Alera 02 - Zeit der Rache
Cokyrierin. Auf alle Fälle schien er im Moment keinen Gedanken an seinen Vorgesetzten zu verschwenden.
»Heile ihn«, knurrte London und wandte den Blick nicht von der angriffslustigen Hohepriesterin.
Halias hatte sich ein Stückchen hinter Cannan begeben, und ich trat näher, während Galen blieb, wo er war, und Miranna sich ins Dunkel kauerte. Vielleicht erkannte sie unseren unheimlichen Gast aus ihrer Zeit in Gefangenschaft. Temerson hielt draußen Wache. Und auch wenn meine Schwester wahrscheinlich Trost gebraucht hätte, war ich zu gefesselt von den Vorgängen, um zu ihr zu gehen.
Auch wenn Halias sich so postiert hatte, dass er seinen Hauptmann, falls nötig, zurückhalten konnte, ruhte der erstaunte Blick des Elitegardisten auf London. Kurz wanderte sein Blick zu mir, wohl um meine Reaktion auf die bizarre Äußerung zu prüfen, die noch im Raum stand. War Londons Verstand während der Reise in Mitleidenschaft gezogen worden? Nantilam starrte ihn jedoch kein bisschen verwirrt an.
»Ist das Euer berühmter junger König?«, fragte sie verächtlich, und Cannans Knöchel um den Griff seines Dolches wurden weiß.
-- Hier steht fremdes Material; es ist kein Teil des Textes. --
theorem scheduleChoice_care (s : State) (k : Fin 4) (c : Fin 16) (turn : Turn) :
    (scheduleChoice s k c turn).care = s.care := by
  unfold scheduleChoice
  split
  · rfl
  · obtain ⟨ps, a, cs, w, ss, h⟩ :=
      checkFields_eq { startSlot s k c ‹_› ‹_› with sched := s.sched.setTurn (choiceClass s) turn } k
    exact (congrArg State.care h :)

theorem readTaken_care (s : State) (k : Fin 4) (o : SlotOp) (good : List Byte) (failed : Bool) :
    (readTaken s k o good failed).care = s.care := by
  unfold readTaken
  simp only
  split
  · split
    · rfl
    · exact handOut_care s _
  · rfl
  · split <;> rfl
  · rfl

/-! ### The ends of host reads -/

theorem readDone_care (s : State) (x : Tag) (bs : List Byte) : (readDone s x bs).care = s.care := by
  obtain ⟨ps, a, cs, w, ss, fs, f, h⟩ := readDone_eq s x bs
  exact (congrArg State.care h :)

theorem readFailed_care (s : State) (x : Tag) : (readFailed s x).care = s.care := by
  obtain ⟨ps, a, cs, w, ss, fs, f, e, q, ts, h⟩ := readFailed_eq s x
  exact (congrArg State.care h :)

theorem failAllTags_care (s : State) : (failAllTags s).care = s.care := by
  obtain ⟨ps, a, cs, w, ss, fs, f, e, q, ts, h⟩ := failAllTags_eq s
  exact (congrArg State.care h :)

theorem linkLost_care (s : State) : (linkLost s).care = s.care := failAllTags_care _

theorem linkCleared_care (s : State) : (linkCleared s).care = s.care := failAllTags_care _

/-! ### Passages -/

theorem endDeletion_care (s : State) : (endDeletion s).care = s.care := by
  obtain ⟨cs, fs, rs, a, h⟩ := endDeletion_eq s
  exact (congrArg State.care h :)

theorem endQuiesce_care (s : State) : (endQuiesce s).care = s.care := by
  obtain ⟨rs, q, h⟩ := endQuiesce_eq s
  exact (congrArg State.care h :)

theorem quiesceStep_care (s : State) : (quiesceStep s).care = s.care := by
  obtain ⟨cs, fs, rs, h⟩ := foldl_quiesceChannel_eq allChannels s
  have hleft : (allChannels.foldl quiesceChannel s).care = s.care := (congrArg State.care h :)
  unfold quiesceStep
  simp only
  split
  · split
    · exact (endQuiesce_care _).trans hleft
    · exact hleft
  · rfl

theorem beginSettle_care (s : State) : (beginSettle s).care = s.care := by
  obtain ⟨cs, fs, rs, q, w, a, h⟩ := beginSettle_eq s
  exact (congrArg State.care h :)

theorem endFlush_care (s : State) (o : FlushOutcome) : (endFlush s o).care = s.care := beginSettle_care _

theorem settleStandby_care (s : State) : (settleStandby s).care = s.care := beginSettle_care _

theorem endStop_care (s : State) : (endStop s).care = s.care := by
  unfold endStop
  split
  · split
    · exact endFlush_care s _
    · rfl
  · exact beginSettle_care s

theorem stopStep_care (s : State) : (stopStep s).care = s.care := by
  obtain ⟨cs, w, h⟩ := foldl_terminateFetched_eq allChannels s
  have hended : (allChannels.foldl terminateFetched s).care = s.care := (congrArg State.care h :)
  unfold stopStep
  simp only
  split
  · split
    · exact (endStop_care _).trans hended
    · exact hended
  · rfl

theorem flushStep_care (s : State) : (flushStep s).care = s.care := by
  unfold flushStep
  split
  · exact endFlush_care s _
  · rfl

theorem settlePhases_care (s : State) : (settlePhases s).care = s.care :=
  (flushStep_care _).trans ((stopStep_care _).trans ((quiesceStep_care _).trans (endDeletion_care s)))

/-! ### Drains and resets that start -/

theorem startDrain_care (s : State) (reason : DrainReason) : (startDrain s reason).care = s.care :=
  stopAllSlots_care _ _

theorem takeTriggers_care (s : State) (l : List DrainReason) : (takeTriggers s l).care = s.care := by
  unfold takeTriggers
  split
  · rfl
  · exact startDrain_care s _
  · exact startDrain_care s _

theorem functionReset_care (s : State) : (functionReset s).care = s.care := stopAllSlots_care _ _

theorem linkDownTaken_care (s : State) : (linkDownTaken s).care = s.care := by
  unfold linkDownTaken
  split
  · exact startDrain_care s _
  · split
    · exact endFlush_care s _
    · rfl

theorem linkResetTaken_care (s : State) : (linkResetTaken s).care = s.care := by
  unfold linkResetTaken
  split
  · exact startDrain_care s _
  · split <;> rfl

theorem graceExpired_care (s : State) : (graceExpired s).care = s.care := by
  unfold graceExpired trigger
  split
  · exact startDrain_care _ _
  · rfl

theorem deadlineExpired_care (s : State) : (deadlineExpired s).care = s.care := by
  unfold deadlineExpired
  split
  · exact endFlush_care s _
  · rfl

/-! ### Register writes and completions -/

theorem faultRing_care (s : State) (r : Fin 9) : (faultRing s r).care = s.care := by
  unfold faultRing
  simp only
  split
  · exact (raise_care _ _).trans (sendVector_care _ r)
  · exact raise_care _ _

theorem takeHead_care (s : State) (r : Fin 9) (n : Nat) : (takeHead s r n).care = s.care := by
  unfold takeHead
  simp only
  split
  · rfl
  · exact faultRing_care s r

theorem takeBeat_care (s : State) (token : BitVec 8) : (takeBeat s token).care = s.care := by
  unfold takeBeat
  simp only
  split
  · rfl
  · rfl
  · split
    · rfl
    · split
      · exact raiseAlert_care _ _
      · rfl
  · split <;> rfl

theorem delayExpired_care (s : State) (r : Fin 9) : (delayExpired s r).care = s.care := by
  unfold delayExpired
  split
  · exact sendVector_care s r
  · rfl

theorem writeFromChannel_care (s : State) (r : Fin 9) (c : Fin 16) (f : Completion) :
    (writeFromChannel s r c f).care = s.care := writeEntry_care _ r f

theorem writeFromAdmin_care (s : State) (f : Completion) : (writeFromAdmin s f).care = s.care := writeEntry_care _ 0 f

theorem writeDrainAdmin_care (s : State) (f : Completion) : (writeDrainAdmin s f).care = s.care := writeEntry_care _ 0 f

/-! ### Commands of the admin ring (R134) -/

@[simp] theorem done_care (t : State) (st : Status) (v : Word32) : (Taken.done t st v).state.care = t.care :=
  handOverAdmin_care t st v

@[simp] theorem refused_care (s : State) (st : Status) : (Taken.refused s st).state.care = s.care := done_care s st 0

@[simp] theorem postRecord_care (s : State) (r : Record) (bytes : List Byte) : (postRecord s r bytes).care = s.care :=
  handOut_care s _

theorem withPartition_care {s : State} {r : Record} {body : Fin 16 → Taken} (h : ∀ i, (body i).state.care = s.care) :
    (withPartition s r body).state.care = s.care := by
  unfold withPartition
  split
  · exact refused_care s _
  · split
    · exact refused_care s _
    · exact h _

theorem withChannel_care {s : State} {r : Record} {body : Fin 16 → Taken} (h : ∀ c, (body c).state.care = s.care) :
    (withChannel s r body).state.care = s.care := by
  unfold withChannel
  split
  · exact refused_care s _
  · split
    · exact refused_care s _
    · exact h _

theorem definePart_care (s : State) (r : Record) (i : Fin 16) : (definePart s r i).state.care = s.care := by
  obtain ⟨st, h⟩ | ⟨p, -, h⟩ := definePart_cases s r i <;> rw [h]
  · exact refused_care s st
  · exact done_care _ _ _

theorem freezePart_care (s : State) (i : Fin 16) : (freezePart s i).state.care = s.care := by
  unfold freezePart
  split_ifs
  · exact refused_care s _
  · exact refused_care s _
  · exact refused_care s _
  · exact done_care _ _ _

theorem releasePart_care (s : State) (i : Fin 16) : (releasePart s i).state.care = s.care := by
  unfold releasePart
  split_ifs
  · exact refused_care s _
  · exact done_care (freePart s i) _ _
  · rfl

theorem clearTornPart_care (s : State) (i : Fin 16) : (clearTornPart s i).state.care = s.care := by
  unfold clearTornPart
  split_ifs
  · exact refused_care s _
  · exact done_care _ _ _

theorem getPartitions_care (s : State) (r : Record) : (getPartitions s r).state.care = s.care := by
  unfold getPartitions
  split_ifs <;> simp

theorem getHealth_care (s : State) (r : Record) : (getHealth s r).state.care = s.care := by
  unfold getHealth
  split_ifs <;> simp

theorem getRetentionRecord_care (s : State) (r : Record) : (getRetentionRecord s r).state.care = s.care := by
  unfold getRetentionRecord
  split_ifs <;> simp

theorem createChannel_care (s : State) (r : Record) : (createChannel s r).state.care = s.care := by
  have hrefused : ∀ st, (Taken.refused s st).state.care = s.care := refused_care s
  unfold createChannel
  split
  · exact hrefused _
  split
  · exact hrefused _
  split
  · exact hrefused _
  split
  · exact hrefused _
  split
  · exact hrefused _
  split
  · split
    · exact done_care _ _ _
    · exact hrefused _
  · exact hrefused _

theorem deleteChan_care (s : State) (c : Fin 16) : (deleteChan s c).state.care = s.care := stopBoundSlot_care _ c

theorem pauseChan_care (s : State) (c : Fin 16) : (pauseChan s c).state.care = s.care := by
  unfold pauseChan
  split_ifs
  · exact refused_care s _
  · exact done_care _ _ _

theorem resumeChan_care (s : State) (c : Fin 16) : (resumeChan s c).state.care = s.care := by
  unfold resumeChan
  simp only
  split_ifs
  · exact done_care _ _ _
  · exact refused_care s _

theorem createCq_care (s : State) (r : Record) : (createCq s r).state.care = s.care := by
  unfold createCq
  split
  · exact refused_care s _
  · split_ifs
    · exact refused_care s _
    · exact done_care _ _ _
    · exact refused_care s _

theorem deleteCq_care (s : State) (r : Record) : (deleteCq s r).state.care = s.care := by
  unfold deleteCq
  split
  · exact refused_care s _
  · split_ifs
    · exact refused_care s _
    · exact refused_care s _
    · exact (done_care _ _ _).trans (signalRest_care s _)

theorem setScrub_care (s : State) (r : Record) : (setScrub s r).state.care = s.care := by
  unfold setScrub
  simp only
  split
  · exact refused_care s _
  · exact done_care _ _ _

theorem setMonitor_care (s : State) (r : Record) : (setMonitor s r).state.care = s.care := by
  unfold setMonitor
  simp only
  split_ifs
  · exact refused_care s _
  · exact refused_care s _
  · exact refused_care s _
  · exact done_care _ _ _
  · exact done_care _ _ _

theorem setLinkTimeout_care (s : State) (r : Record) : (setLinkTimeout s r).state.care = s.care := by
  unfold setLinkTimeout
  simp only
  split
  · exact refused_care s _
  · exact done_care _ _ _

theorem setDrain_care (s : State) (r : Record) : (setDrain s r).state.care = s.care := by
  unfold setDrain
  simp only
  split
  · exact refused_care s _
  · exact done_care _ _ _

theorem claimRetained_care (s : State) (r : Record) : (claimRetained s r).state.care = s.care := by
  unfold claimRetained
  split
  · exact refused_care s _
  · exact done_care _ _ _

theorem discardRetained_care (s : State) (r : Record) : (discardRetained s r).state.care = s.care := by
  unfold discardRetained
  split
  · exact refused_care s _
  · exact done_care _ _ _

end Sys2Proof.Machine
end

section
/-! SUPPORT. `State.Tends`: the laws of the Health Store and of the refresh debt are kept, and counters fall only where
a command may lower them (R114, R123, R124, R126). What time, grants of the port and reports of reads do to them. -/

-- One theorem at a time, as in the tests above: fewer threads than the memory limit allows.
set_option Elab.async false

namespace Sys2Proof.Machine

/-- No counter falls but at power-on, and the overflow count only by CLEAR_ERRORS (R123, R126). -/
def HealthStore.CountedBy (i : Instr) (x y : HealthStore) : Prop :=
  i ≠ .powerOn →
    x.correctable ≤ y.correctable ∧ x.uncorrectable ≤ y.uncorrectable ∧ x.overrun ≤ y.overrun ∧
      x.deferral ≤ y.deferral ∧ (i ≠ .clearErrors → x.overflow ≤ y.overflow)

/-- Command `i` keeps the laws of the array's care from `s` to `t`, and lowers no counter that it may not lower. -/
structure State.Tends (s : State) (i : Instr) (t : State) : Prop where
  health   : s.HealthLaw → t.HealthLaw
  counters : s.HealthLaw → s.health.CountedBy i t.health
  refresh  : s.RefreshLaw → t.RefreshLaw

section
variable {i : Instr}

theorem HealthStore.CountedBy.refl (x : HealthStore) : x.CountedBy i x :=
  fun _ => ⟨le_rfl, le_rfl, le_rfl, le_rfl, fun _ => le_rfl⟩

theorem HealthStore.CountedBy.trans {x y z : HealthStore} (h : x.CountedBy i y) (h' : y.CountedBy i z) :
    x.CountedBy i z := fun hi => by
  obtain ⟨hc, hu, hr, hd, ho⟩ := h hi
  obtain ⟨hc', hu', hr', hd', ho'⟩ := h' hi
  exact ⟨hc.trans hc', hu.trans hu', hr.trans hr', hd.trans hd', fun hn => (ho hn).trans (ho' hn)⟩

/-- The law of the Health Store speaks of the Health Store alone. -/
theorem healthLaw_congr {s t : State} (h : t.health = s.health) : t.HealthLaw ↔ s.HealthLaw := by
  simp only [State.HealthLaw, h]

/-- The law of the refresh debt speaks of what the array's care names. -/
theorem refreshLaw_congr {s t : State} (hr : t.refresh = s.refresh) (hm : t.memState = s.memState)
    (hh : t.port.holder = s.port.holder) : t.RefreshLaw ↔ s.RefreshLaw := by
  simp only [State.RefreshLaw, hr, hm, hh]

namespace State.Tends

theorem of_care {s t : State} (h : t.care = s.care) : s.Tends i t := by
  obtain ⟨hr, hh, hm, hp⟩ := care_iff.mp h
  exact ⟨(healthLaw_congr hh).mpr, fun _ => hh ▸ .refl _, (refreshLaw_congr hr hm hp).mpr⟩

theorem refl (s : State) : s.Tends i s := of_care rfl

theorem trans {s t u : State} (h : s.Tends i t) (h' : t.Tends i u) : s.Tends i u :=
  ⟨fun hs => h'.health (h.health hs), fun hs => (h.counters hs).trans (h'.counters (h.health hs)),
    fun hs => h'.refresh (h.refresh hs)⟩

/-- A change that leaves the array's care, before one that tends it; for an update of other fields by computation. -/
theorem after {s t u : State} (h : t.Tends i u) (hc : t.care = s.care := by rfl) : s.Tends i u := (of_care hc).trans h

/-- The Health Store is the same. -/
theorem of_refresh {s t : State} (hh : t.health = s.health) (hr : s.RefreshLaw → t.RefreshLaw) : s.Tends i t :=
  ⟨(healthLaw_congr hh).mpr, fun _ => hh ▸ .refl _, hr⟩

/-- The Health Store alone has changed. -/
theorem of_health {s : State} {x : HealthStore} (hl : s.HealthLaw → { s with health := x }.HealthLaw)
    (hc : s.HealthLaw → s.health.CountedBy i x) : s.Tends i { s with health := x } :=
  ⟨hl, hc, id⟩

end State.Tends

/-! ### Time -/

/-- Time runs the interval timer and nothing else of the array's care. -/
theorem tends_elapse (s : State) (n : Nat) : s.Tends i (s.elapse n) :=
  .of_refresh rfl fun ⟨hdebt, hpending, hstill, hexit⟩ =>
    ⟨hdebt, hpending, fun h => ⟨(hstill h).1, congrArg (countDown n) (hstill h).2⟩, hexit⟩

theorem tends_idleTick (s : State) : s.Tends i s.idleTick := by
  unfold State.idleTick
  split
  · exact (tends_elapse s _).trans (.of_care rfl)
  · exact .refl s

/-! ### The port (R98, R100, R110, R113) -/

/-- The port passes to a holder that is no self-refresh passage. -/
theorem refreshLaw_of_holder {s t : State} (hr : t.refresh = s.refresh) (hm : t.memState = s.memState)
    (hn : t.port.holder ≠ .selfRefreshEntry) (hx : t.port.holder ≠ .selfRefreshExit) (h : s.RefreshLaw) :
    t.RefreshLaw := by
  obtain ⟨hdebt, hpending, hstill, -⟩ := h
  rw [State.RefreshLaw, hr, hm]
  exact ⟨hdebt, hpending, fun h => hstill (.inl (h.resolve_right hn)), fun h => absurd h hx⟩

theorem tends_releasePort (s : State) : s.Tends i (releasePort s) :=
  .of_refresh rfl (refreshLaw_of_holder rfl rfl PortHolder.noConfusion PortHolder.noConfusion)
»Ja, das ist unser König. Und du wirst ihn heilen.«
Einige Augenblicke lang antwortete die Hohepriesterin nicht, sondern behielt ihre hochmütige Haltung, während sie und London einander anstarrten.
»Er wird sterben.«
Da packte London sie an der Hemdbrust, um sie hochzuziehen, und schleuderte sie heftig gegen die Höhlenwand, vor der sie dann zusammengekrümmt liegen blieb. Sie erhob sich nicht, sondern funkelte den Hauptmannstellvertreter nur zornig an, während der mit verschränkten Armen und vor Wut kochend über ihr stand.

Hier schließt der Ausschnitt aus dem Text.